If I understood properly then there is method `from_activerecord` to import actie records in dataframe (link : https://github.com/SciRuby/daru/blob/master/lib/daru/dataframe.rb#L100), similarly
`from_sql`,  `from_excel`.

Means there is need of methods `from_json`, `from_redis`.


Part 2: Export
==============

I have seen methods `to_json`, `to_html` in dataframe.rb. I don't see methods like `to_sql`, `to_csv`, `to_plaintext`, so we need all these methods.

Part 3: Presentation
====================

I have gone through the links: https://github.com/SciRuby/daru#visualization and found that there are many kind of graph and charts can be created.

Please give me some idea what to do in this section. Actually I didn't understand these lines:

>daru(dataframe, **options) helper, which can be called from any view templating/layouting system and returns dataframe formatted into HTML;
>it should be more sophisticated than current DataFrame#to_html


 Please share links of examples and ideas, so that I can understand and explore them better.

Thanks,

--

Shekhar Prasad Rajak

Victor Shepelev

unread,
Mar 20, 2017, 3:56:51 AM3/20/17
to SciRuby Development
Hey!

Some answers inside.

2017-03-17 16:21 GMT+02:00 Shekhar Prasad Rajak <shekharr...@gmail.com>:
Hello,
My name is Shekhar Prasad Rajak. I want to discuss about idea "Make Daru more ready for integration with modern Web framework" (link: https://github.com/SciRuby/sciruby/wiki/Google-Summer-of-Code-2017-Ideas#make-daru-more-ready-for-integration-with-modern-web-framework). I am going to apply for GSoc'17, so trying to know what Daru community expecting.

I have some questions :

Part 1: Import
===============

> importers at least for the following sources (a matter to discuss):
> ActiveRecord
> Sequel
> JSON
> Redis

If I understood properly then there is method `from_activerecord` to import actie records in dataframe (link : https://github.com/SciRuby/daru/blob/master/lib/daru/dataframe.rb#L100), similarly
`from_sql`,  `from_excel`.

Means there is need of methods `from_json`, `from_redis`.
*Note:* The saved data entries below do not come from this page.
theorem positionActions_outputs (l c : Nat) (s : State) :
    (positionActions l c s).io.outputs = s.io.outputs ++ pixelEvents s.ppu l c ++ frameEvents l c := by
  obtain ⟨-, -, -, -, -, -, h⟩ := positionActions_render l c s
  have hframe : (if (l == 241 && c == 1) = true then [Event.framePresent] else []) = frameEvents l c := by
    simp only [frameEvents, Bool.and_eq_true, beq_iff_eq]
  rw [h, hframe]
  congr 1
  unfold pixelEvents
  cases s.ppu.renderingEnabled
  · simp
  · rw [whenDo_true, renderActions_io, Bool.true_and]
    split
    · rw [renderPixel_eq]
    · simp

/-- NmiRaise if it is due, the pixel, FramePresent, in this order (41 R200, 60 R365). -/
theorem ppuStep_outputs (s : State) :
    (ppuStep s).io.outputs = s.io.outputs ++ s.nmiEvents ++
      pixelEvents s.ppu (ppuStep s).ppu.scanline.toNat (ppuStep s).ppu.cycle.toNat ++
      frameEvents (ppuStep s).ppu.scanline.toNat (ppuStep s).ppu.cycle.toNat := by
  have hpix : ∀ l c, pixelEvents s.arrived.ppu l c = pixelEvents s.ppu l c := by intro l c; rw [arrived_ppu]; rfl
  have h := positionActions_outputs (ppuStep s).ppu.scanline.toNat (ppuStep s).ppu.cycle.toNat s.arrived
  rw [← ppuStep_eq_positionActions, arrived_outputs, hpix] at h
  exact h

/-! ### Two blocks that show the same picture -/

/-- Two states whose PictureProcessors are equal and whose PPU address spaces read alike. -/
structure State.Twin (s t : State) : Prop where
  space : s.SameSpace t
  ppu : t.ppu = s.ppu

namespace State.Twin

theorem setPpu {s t : State} (h : s.Twin t) (p : Ppu) : (s.setPpu p).Twin (t.setPpu p) where
  space := { params := h.space.params, mirror := h.space.mirror, chr := h.space.chr, chrRam := h.space.chrRam, nt := rfl, pal := rfl }
  ppu := rfl

theorem emit {s t : State} (h : s.Twin t) (e : Event) : (s.emit e).Twin (t.emit e) :=
  ⟨⟨h.space.params, h.space.mirror, h.space.chr, h.space.chrRam, h.space.nt, h.space.pal⟩, h.ppu⟩

theorem whenDo {s t : State} (h : s.Twin t) {f : State → State} (hf : ∀ {s t : State}, s.Twin t → (f s).Twin (f t)) (c : Bool) :
    (whenDo c f s).Twin (whenDo c f t) := by
  cases c
  · exact h
  · exact hf h

theorem ppuRead {s t : State} (h : s.Twin t) (a : PpuAddr) : ppuRead t a = ppuRead s a := ppuRead_congr h.space a

end State.Twin

theorem twin_renderPixel (l c : Nat) {s t : State} (h : s.Twin t) : (renderPixel l c s).Twin (renderPixel l c t) := by
  unfold renderPixel
  rw [h.ppu]
  exact State.Twin.emit (h.setPpu _) _

theorem twin_shiftAndFetch (c : Nat) {s t : State} (h : s.Twin t) : (shiftAndFetch c s).Twin (shiftAndFetch c t) := by
  rw [shiftAndFetch_eq, shiftAndFetch_eq, h.ppu]
  simp only [h.ppuRead]
  exact h.setPpu _

theorem twin_scroll (g : VramAddr → VramAddr → VramAddr) {s t : State} (h : s.Twin t) : (s.scroll g).Twin (t.scroll g) := by
  unfold State.scroll
  rw [h.ppu]
  exact h.setPpu _

theorem twin_spriteScan {s t : State} (h : s.Twin t) (l : Nat) : spriteScan t l = spriteScan s l := by
  have hentry : ∀ n, spriteEntry t l n = spriteEntry s l n := by
    intro n
    simp only [spriteEntry, fetchSpritePattern, h.ppu, h.ppuRead]
  have hscan : scanEntry t l = scanEntry s l := by
    funext acc n
    simp only [scanEntry, hentry, h.ppu]
  rw [spriteScan, spriteScan, hscan, h.ppu]

theorem twin_spriteAction (l : Nat) {s t : State} (h : s.Twin t) : (spriteAction l s).Twin (spriteAction l t) := by
  unfold spriteAction evaluateSprites
  split
  · simp only [twin_spriteScan h, h.ppu]
    exact h.setPpu _
  · rw [h.ppu]
    exact h.setPpu _

theorem twin_renderActions (l c : Nat) {s t : State} (h : s.Twin t) : (renderActions l c s).Twin (renderActions l c t) := by
  unfold renderActions
  exact ((((((h.whenDo (twin_renderPixel l c) _).whenDo (twin_shiftAndFetch c) _).whenDo (twin_scroll _) _).whenDo
    (twin_scroll _) _).whenDo (twin_scroll _) _).whenDo (twin_scroll _) _).whenDo (twin_spriteAction l) _

theorem twin_setVblank {s t : State} (h : s.Twin t) : (setVblank s).Twin (setVblank t) := by
  unfold setVblank
  rw [h.ppu, h.space.params]
  exact (h.emit _).setPpu _

theorem twin_clearVblank {s t : State} (h : s.Twin t) : (clearVblank s).Twin (clearVblank t) := by
  unfold clearVblank
  rw [h.ppu, h.space.params]
  exact h.setPpu _

theorem twin_positionActions (l c : Nat) {s t : State} (h : s.Twin t) : (positionActions l c s).Twin (positionActions l c t) := by
  unfold positionActions
  rw [h.ppu]
  exact ((h.whenDo (twin_renderActions l c) _).whenDo twin_setVblank _).whenDo twin_clearVblank _

theorem twin_nmiCountdown {s t : State} (h : s.Twin t) : (nmiCountdown s).Twin (nmiCountdown t) := by
  unfold nmiCountdown
  rw [h.ppu]
  split
  · exact h
  · unfold State.emitIf
    split
    · exact State.Twin.emit (h.setPpu _) _
    · exact h.setPpu _

theorem twin_ppuStep {s t : State} (h : s.Twin t) : (ppuStep s).Twin (ppuStep t) := by
  have h1 := twin_nmiCountdown h
  have h2 : s.arrived.Twin t.arrived := by
    unfold State.arrived
    rw [h1.ppu]
    exact h1.setPpu _
  rw [ppuStep_eq, ppuStep_eq, h2.ppu]
  exact twin_positionActions _ _ h2

/-! ### A tick beside a step -/

/-- A tick leaves the character banks, so the PPU address space reads as before (45 R330). -/
theorem twin_mapperTick (s : State) : s.Twin (mapperTick s) := by
  cases hr : s.mapper.regs with
  | axrom bank =>
    rw [mapperTick_axrom hr]
    exact ⟨.ofPpu rfl rfl rfl rfl rfl, rfl⟩
  | vrc2 rev r =>
    have hchr : (irqTick r).1.chrReg = r.chrReg := by rw [irqTick_frame]
    rw [mapperTick_vrc2 hr]
    refine ⟨⟨rfl, rfl, fun i => ?_, rfl, rfl, rfl⟩, rfl⟩
    simp only [chrIndex, hr, hchr]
Not only that. What is necessary is some kind of "foundation" for new importers to be easily defined. Imagine somebody (not daru maintainers) want to import dataframes from Redis -- and probably even publish it for others (as a separate gem)? Now, this person should dig deep into Daru, and understand how those `from_xxx` methods are created and interacted with. What would be better is something like that (pseudocode, just to show the idea):

class RedisImporter < Daru::IO::Importer
  def initialize(connection)
  ....
  end

  # returns just an array of hashes, base class does the rest
  def fetch(some params) 
  ....
  end
end

^ and, when something like this is required, you can immediately do `DataFrame.from_redis(...)`, and it will work.
After that, we can easily define tons of importers.
 


Part 2: Export
==============

I have seen methods `to_json`, `to_html` in dataframe.rb. I don't see methods like `to_sql`, `to_csv`, `to_plaintext`, so we need all these methods.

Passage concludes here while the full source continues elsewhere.